Aim 1: Evaluate the adaptation process of the evidence-based Chinatown Patient Navigation Program utilizing the Dynamic Adaptation Process across rural and urban contexts in Kedougou and Dakar, Senegal. (n=6 clusters)

Aim 2: Conduct an effectiveness-implementation hybrid type 1 stepped-wedge randomized pragmatic trial of the adapted patient navigation program across Kedougou and Dakar, Senegal.

H1 - Participants who receive active navigation services will be more likely to get screened for cervical cancer (primary outcome) and obtain treatment more rapidly. (n=370 women) H2 - Participants who receive patient navigation services and their partners will experience or report fewer intrapersonal- and community-level barriers including cancer-related stigma (secondary outcomes) and lack of autonomy in healthcare decision-making. (n=740 women and men)

Aim 3: Evaluate the implementation outcomes9 (feasibility, acceptability, fidelity, penetrance, sustainability, and cost) of The Adapted Patient Navigation Program across multiple contexts in the Kedougou and Dakar regions, using mixed methods and guided by the Exploration, Preparation, Implementation, Sustainment (EPIS) Framework.(n=96 participants across 6 clusters)

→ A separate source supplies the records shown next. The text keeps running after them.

/-- The housing's memory under `DB_MEMORY_ALIASES_STACK` (R731): the memory instructions on the handle of `db` act on
this core's stack, with the address check of R211, and leave `sp` alone. -/
def Obligations.HousingMemoryIsTheStack : Prop :=
  ∀ (s : State) (h : Handle) (q : Port), s.params.dbMemoryIsStack = true → s.port.pins.db = some h →
    s.stack.wf = true →
    ∀ (r : RegOp) (addr a : ValOp) (c : Cell) (x v : F64), s.dest r = .ok c → s.value addr = .ok x → s.value a = .ok v →
    ∀ (d : PinOp) (p : Pin) (id : ValOp) (i : F64), s.pin d = .ok p → s.value id = .ok i →
    (∀ j, stackAddr x = .ok j →
      (s.port.askPin p = (some h, q) → WritesWithPort (exec (.get r d addr) s) s c (s.stack.read j) q) ∧
      (s.port.askId i = (some h, q) → WritesWithPort (exec (.getd r id addr) s) s c (s.stack.read j) q) ∧
      (s.port.askPin p = (some h, q) → ∃ t, exec (.put d addr a) s = .next t ∧ t.stack.read j = v ∧
        StackKeptBut s t j ∧ { t with stack := s.stack } = { s with port := q }) ∧
      (s.port.askId i = (some h, q) → ∃ t, exec (.putd id addr a) s = .next t ∧ t.stack.read j = v ∧
        StackKeptBut s t j ∧ { t with stack := s.stack } = { s with port := q })) ∧
    (∀ e, stackAddr x = .error (.raised e) →
      (s.port.askPin p = (some h, q) →
        Raises (exec (.get r d addr) s) s e q ∧ Raises (exec (.put d addr a) s) s e q) ∧
      (s.port.askId i = (some h, q) →
        Raises (exec (.getd r id addr) s) s e q ∧ Raises (exec (.putd id addr a) s) s e q)) ∧
    (s.port.askPin p = (some h, q) → ∃ t, exec (.clr d) s = .next t ∧ (∀ j, t.stack.read j = F64.zero) ∧
      { t with stack := s.stack } = { s with port := q }) ∧
    (s.port.askId i = (some h, q) → ∃ t, exec (.clrd id) s = .next t ∧ (∀ j, t.stack.read j = F64.zero) ∧
      { t with stack := s.stack } = { s with port := q })

/-- Errors of the direct device instructions (R704): an unbound pin or an unknown id is DeviceNotFound, once the operands
are resolved and with only the resolving call made, and a failure answer raises that failure's error, which is of the same name. -/
def Obligations.DeviceErrorsAreRaised : Prop :=
  failError .invalidLogicType = .invalidLogicType ∧ failError .permissionDenied = .permissionDenied ∧
  ∀ (s : State) (r : RegOp) (k : KeyOp) (a b : ValOp) (c : Cell) (kk : Key) (x y : F64),
    s.dest r = .ok c → s.key k = .ok kk → s.value a = .ok x → s.value b = .ok y →
    (∀ (d : PinOp) (p : Pin) (q : Port), s.pin d = .ok p → s.port.askPin p = (none, q) →
      ∀ i ∈ [Instr.l r d k, .s d k a, .ls r d a k, .ss d a k b, .lr r d k a, .get r d a, .put d a b, .clr d],
        Raises (exec i s) s .deviceNotFound q) ∧
    (∀ (id : ValOp) (z : F64) (q : Port), s.value id = .ok z → s.port.askId z = (none, q) →
      ∀ i ∈ [Instr.ld r id k, .sd id k a, .getd r id a, .putd id a b, .clrd id],
        Raises (exec i s) s .deviceNotFound q) ∧
    (∀ (d : PinOp) (p : Pin) (h : Handle) (q q' : Port) (f : DevFail), s.pin d = .ok p →
      s.port.askPin p = (some h, q) →
      (q.askRead (.read h kk) = (.fails f, q') → Raises (exec (.l r d k) s) s (failError f) q') ∧
      (q.askRead (.readSlot h x kk) = (.fails f, q') → Raises (exec (.ls r d a k) s) s (failError f) q') ∧
      (q.askWrite (.write h kk x) = (.fails f, q') → Raises (exec (.s d k a) s) s (failError f) q') ∧
      (q.askWrite (.writeSlot h x kk y) = (.fails f, q') → Raises (exec (.ss d a k b) s) s (failError f) q') ∧
      (q.askRead (.readReagent h kk x) = (.fails .invalidLogicType, q') →
        Raises (exec (.lr r d k a) s) s .invalidLogicType q') ∧
      ((s.params.dbMemoryIsStack = false ∨ s.port.pins.db ≠ some h) → q.askRead (.readMem h x) = (.fails .invalidLogicType, q') →
        Raises (exec (.get r d a) s) s .invalidLogicType q') ∧
      ((s.params.dbMemoryIsStack = false ∨ s.port.pins.db ≠ some h) → q.askWrite (.writeMem h x y) = (.fails .invalidLogicType, q') →
        Raises (exec (.put d a b) s) s .invalidLogicType q')) ∧
    (∀ (id : ValOp) (z : F64) (h : Handle) (q q' : Port) (f : DevFail), s.value id = .ok z →
      s.port.askId z = (some h, q) →
      (q.askRead (.read h kk) = (.fails f, q') → Raises (exec (.ld r id k) s) s (failError f) q') ∧
      (q.askWrite (.write h kk x) = (.fails f, q') → Raises (exec (.sd id k a) s) s (failError f) q') ∧
      ((s.params.dbMemoryIsStack = false ∨ s.port.pins.db ≠ some h) → q.askRead (.readMem h x) = (.fails .invalidLogicType, q') →
        Raises (exec (.getd r id a) s) s .invalidLogicType q') ∧
      ((s.params.dbMemoryIsStack = false ∨ s.port.pins.db ≠ some h) → q.askWrite (.writeMem h x y) = (.fails .invalidLogicType, q') →
        Raises (exec (.putd id a b) s) s .invalidLogicType q'))

/-- Network loads (R740 to R743, R708): one resolution, a read from every handle in order, and the aggregate in the
destination; the first failing read raises its error and nothing is written. -/
def Obligations.BatchLoadsAggregate : Prop :=
  ∀ (s : State) (r : RegOp) (th nm sl : ValOp) (k : KeyOp) (m : ModeOp) (c : Cell) (t n i : F64) (kk : Key)
    (mm : BatchMode) (hs : List Handle) (q : Port),
    s.dest r = .ok c → s.value th = .ok t → s.value nm = .ok n → s.value sl = .ok i → s.key k = .ok kk →
    s.mode m = .ok mm →
    (s.port.askSet t none = (hs, q) →
      (∀ vs q', q.reads (.read · kk) hs = .ok (vs, q') →
        WritesWithPort (exec (.lb r th k m) s) s c (aggregate mm vs) q') ∧
      (∀ vs q', q.reads (.readSlot · i kk) hs = .ok (vs, q') →
        WritesWithPort (exec (.lbs r th sl k m) s) s c (aggregate mm vs) q') ∧
      (∀ f q', q.reads (.read · kk) hs = .error (f, q') → Raises (exec (.lb r th k m) s) s (failError f) q') ∧
      (∀ f q', q.reads (.readSlot · i kk) hs = .error (f, q') →
        Raises (exec (.lbs r th sl k m) s) s (failError f) q')) ∧
    (s.port.askSet t (some n) = (hs, q) →
      (∀ vs q', q.reads (.read · kk) hs = .ok (vs, q') →
        WritesWithPort (exec (.lbn r th nm k m) s) s c (aggregate mm vs) q') ∧
      (∀ vs q', q.reads (.readSlot · i kk) hs = .ok (vs, q') →
        WritesWithPort (exec (.lbns r th nm sl k m) s) s c (aggregate mm vs) q') ∧
      (∀ f q', q.reads (.read · kk) hs = .error (f, q') → Raises (exec (.lbn r th nm k m) s) s (failError f) q') ∧
      (∀ f q', q.reads (.readSlot · i kk) hs = .error (f, q') →
        Raises (exec (.lbns r th nm sl k m) s) s (failError f) q'))

/-- Network stores (R744 to R746, R708): one resolution and a write to every handle in order; the first failing write
raises its error, and the calls to earlier handles stay made. -/
def Obligations.BatchStoresWriteEveryMatch : Prop :=
  ∀ (s : State) (th nm sl a : ValOp) (k : KeyOp) (t n i v : F64) (kk : Key) (hs : List Handle) (q : Port),
    s.value th = .ok t → s.value nm = .ok n → s.value sl = .ok i → s.value a = .ok v → s.key k = .ok kk →
    (s.port.askSet t none = (hs, q) →
      (∀ q', q.writes (.write · kk v) hs = .ok q' → exec (.sb th k a) s = .next { s with port := q' }) ∧
      (∀ q', q.writes (.writeSlot · i kk v) hs = .ok q' → exec (.sbs th sl k a) s = .next { s with port := q' }) ∧
      (∀ f q', q.writes (.write · kk v) hs = .error (f, q') → Raises (exec (.sb th k a) s) s (failError f) q') ∧
      (∀ f q', q.writes (.writeSlot · i kk v) hs = .error (f, q') →
        Raises (exec (.sbs th sl k a) s) s (failError f) q')) ∧
    (s.port.askSet t (some n) = (hs, q) →
      (∀ q', q.writes (.write · kk v) hs = .ok q' → exec (.sbn th nm k a) s = .next { s with port := q' }) ∧
      (∀ f q', q.writes (.write · kk v) hs = .error (f, q') → Raises (exec (.sbn th nm k a) s) s (failError f) q'))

Aim 1 will adapt the evidence-based Chicago Chinatown Program into the urban and rural Senegal contexts. Investigators will accomplish the EXPLORATION PHASE of Aim 1 by first conducting a multilevel (system/ organization, provider, and client) assessment of stakeholder characteristics relevant to the context of three districts in rural Kedougou and three districts in urban Dakar, Senegal (randomly selected). Contextual assessment will be iterative, capturing data at each interval of the stepped wedge approach. This will continue to inform the iterative adaptation of the program. In the PREPARATION PHASE, investigators will delineate the core elements and adaptable features of the Chinatown Program and describe the iterative adaptation (guided and ad hoc), through a participatory approach, of The Adapted Program across Kedougou and Dakar, Senegal. Next, in the IMPLEMENTATION PHASE, Aim 2, investigators will conduct a stepped-wedge randomized pragmatic trial in three districts in the Kedougou Region and three districts in Dakar to evaluate the impact of The Adapted Program. In order to conduct this trial, investigators will deploy The Adapted Program and evaluate the impact of The Adapted Program on screening uptake and time to treatment initiation (for those with abnormal screening results) within the various contexts across clusters. Investigators will also explore the effect of The Adapted Program on intrapersonal- and community-level barriers. Finally, during the SUSTAINMENT PHASE Aim 3 investigators will evaluate the implementation outcomes of The Adapted Program within the context of these rural and urban districts. Investigators will evaluate the feasibility, acceptability, fidelity, penetrance, sustainability, and cost of The Adapted Program as each district prepares, rolls out, and sustains The Adapted Program in the Kedougou and Dakar regions.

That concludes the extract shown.